Looking at the data, count the lines where the word "common" occurs and answer with only the number.

(Beginning of Exercise inputs)

/-- A request that has passed its header check. `m.payload` is the plaintext. -/
structure Req where
  id : Nat
  op : Nat
  m : ReqMsg
  /-- the full issue knot (R31) -/
  issueK : Nat
  /-- the tick of the header check -/
  checked : Nat
  /-- order of arrival on the port, for members of a splice their order in the list (R84) -/
  order : Nat
  stage : Stage := .waiting
  admitted : Nat := 0
  /-- admitted into its own partition's slots: holds the reserved budget (R28) -/
  own : Bool := false
  /-- served under map G − 1 (R100) -/
  grace : Bool := false
  /-- verified under the previous session key (R374) -/
  prevKey : Bool := false
  /-- the splice it belongs to; 0: none (R96) -/
  splice : Nat := 0
  /-- served spliced: ST_OK_SPLICED in place of ST_OK (R96, R98) -/
  spliced : Bool := false
  /-- a member of a COMBINED splice (R97): the combined payload, carried by one member, and nothing on the others -/
  combined : Option (List Byte) := none
  /-- STAGES of the hitch or PEER entry at admission (R30) -/
  stages : Nat := 0
  /-- rounds waited for, and the largest stage count of each (R141) -/
  rounds : List Nat := []
  /-- 2 knots for each round waited for, and 2 for each switch stage of its farthest target (R30, R141) -/
  snoopKnots : Nat := 0
  /-- it has waited behind a round of one of its lines: a round of its own starts at a boundary only (R522) -/
  behind : Bool := false
  /-- why it has not been served: 1 no way can be taken (R149), 2 a lock (R330), 3 no verification lane (R234) -/
  waitsFor : Nat := 0
  /-- the ports that its snoops and its far accesses cross, as links (R101) -/
  ports : List Nat := []
  /-- another member of its splice makes the read of the store (R98, R517) -/
  rides : Bool := false
  /-- knots added by the tiers (R357) and by reconstruction -/
  extra : Nat := 0
  /-- pages that walks have translated for it: a later fault on one tells the level of its leaf (XLT_FAULT_LOG.LEVEL) -/
  walked : List Nat := []
  /-- once translated: (local offset, SGA, length) of each piece -/
  segs : Option (List (Nat × Nat × Nat)) := none
  /-- data of an owner that kept its line (SNOOP_SHARE KEEP) (R143) -/
  keep : List (Nat × List Byte) := []
  /-- the far accesses have been started, and those still under way -/
  farStarted : Bool := false
  farOps : List Nat := []
  /-- a WRITEBACK or EVICT_CLEAN that has answered a snoop (R146) -/
  crossed : Bool := false
  /-- a CODED_STORE's block has passed R233; the table slot it holds a reference on (R229) -/
  verified : Bool := false
  slotRef : Option Nat := none
  /-- a status that the tiers have already decided, 0 if none -/
  verdict : Nat := 0
  deriving DecidableEq, Repr

/-- A partial burst held for a port (R89 to R93). -/
structure Burst where
  op : Nat
  m : ReqMsg
  /-- the tick at which the head was taken in -/
  h : Nat
  /-- the reserved bits of its segments' headers (R83) -/
  rsvd : Nat := 0
  /-- INDEX of the last segment in place -/
  index : Nat
  /-- a later segment made it malformed; discarded at the next boundary (R90) -/
  bad : Bool := false
  deriving DecidableEq, Repr

/-- A group of exact adds that has acted (R77): its boundary, location, TYPE and RND, the bits m before it, and the exact
sum of what it adds so far, as an accumulator image of 40 bytes or as an integer of 8 bytes. -/
structure AddGroup where
  knot : Nat
  loc : Nat
  ty : Nat
  rnd : Nat
  m : Nat
  sum : List Byte
  deriving DecidableEq, Repr

/-- The transaction layer. -/
structure OlpSt where
  reqs : List Req := []
  /-- arrivals so far: numbers requests and orders them -/
  arrivals : Nat := 0
  bursts : List Burst := []
  /-- bursts refused by R91: link, CID, tag, issue and the tick of the refusal -/
  refused : List (Nat × Nat × Nat × Nat × Nat) := []
  /-- orphan triples answered: link, CID, tag, issue and the tick of the answer (R93) -/
  orphans : List (Nat × Nat × Nat × Nat × Nat) := []
  /-- next snoop tag of each fabric port (R78, R87) -/
  snoopTag : AMap Nat := []
  /-- next peer request tag of each fabric port (R80, R87) -/
  peerTag : AMap Nat := []
  /-- groups of exact adds already applied (R77) -/
  groups : List AddGroup := []
  /-- the port that each CID's requests last came in on, plus 1 -/
  cidLink : AMap Nat := []
  /-- near-tier bytes drawn in this knot, by PID; 1024 stands for the common capacity, 1025 for
  observation, 1026 for the traffic of R351 (R25, R27, R517) -/
  nearUsed : AMap Nat := []
  /-- far-store bytes drawn in this knot, by PID × 2, plus 1 for writes; PID 1024 stands for the common capacity -/
  farUsed : AMap Nat := []
  /-- sub-streams that the verification lanes have taken in this knot (R234) -/
  lanes : Nat := 0
  /-- where the weighted round robin of step 4 of R27 stands -/
  rrPid : Nat := 0
  deriving DecidableEq, Repr

/-! ### The coherence directory (R128 to R155, R522) -/

/-- The states of a directory entry (R135); I has no entry. -/
inductive DState where
  | s | sb | x | l
  deriving DecidableEq, Repr

/-- A snoop round that a CHIP reset cut short, to be sent again (R154): its snoop, the holder it left out, and the one holder
it went to. -/
structure Redo where
  share : Bool := false
  keep : Bool := false
  without : Option Nat := none
  only : Option Nat := none
  deriving DecidableEq, Repr

/-- A directory entry (R134). `ptrs` lists the valid pointers, oldest first. -/
structure DirEntry where
  line : Nat
  st : DState
  space : Bool
  raddr : Nat
  pid : Nat
  /-- each with the port of the grant (R140) -/
  ptrs : List (Nat × Nat) := []
  /-- state SB: the ports of the grants that its cleared pointers named, and of later ones (R140) -/
  ports : List (Nat × Nat) := []
  lcid : Nat := 0
  lknot : Nat := 0
  /-- REISSUE: the round to send again (R154) -/
  reissue : Option Redo := none
  /-- last use, for least recently used -/
  used : Nat := 0
  deriving DecidableEq, Repr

(End of Exercise inputs)

_Response:_
2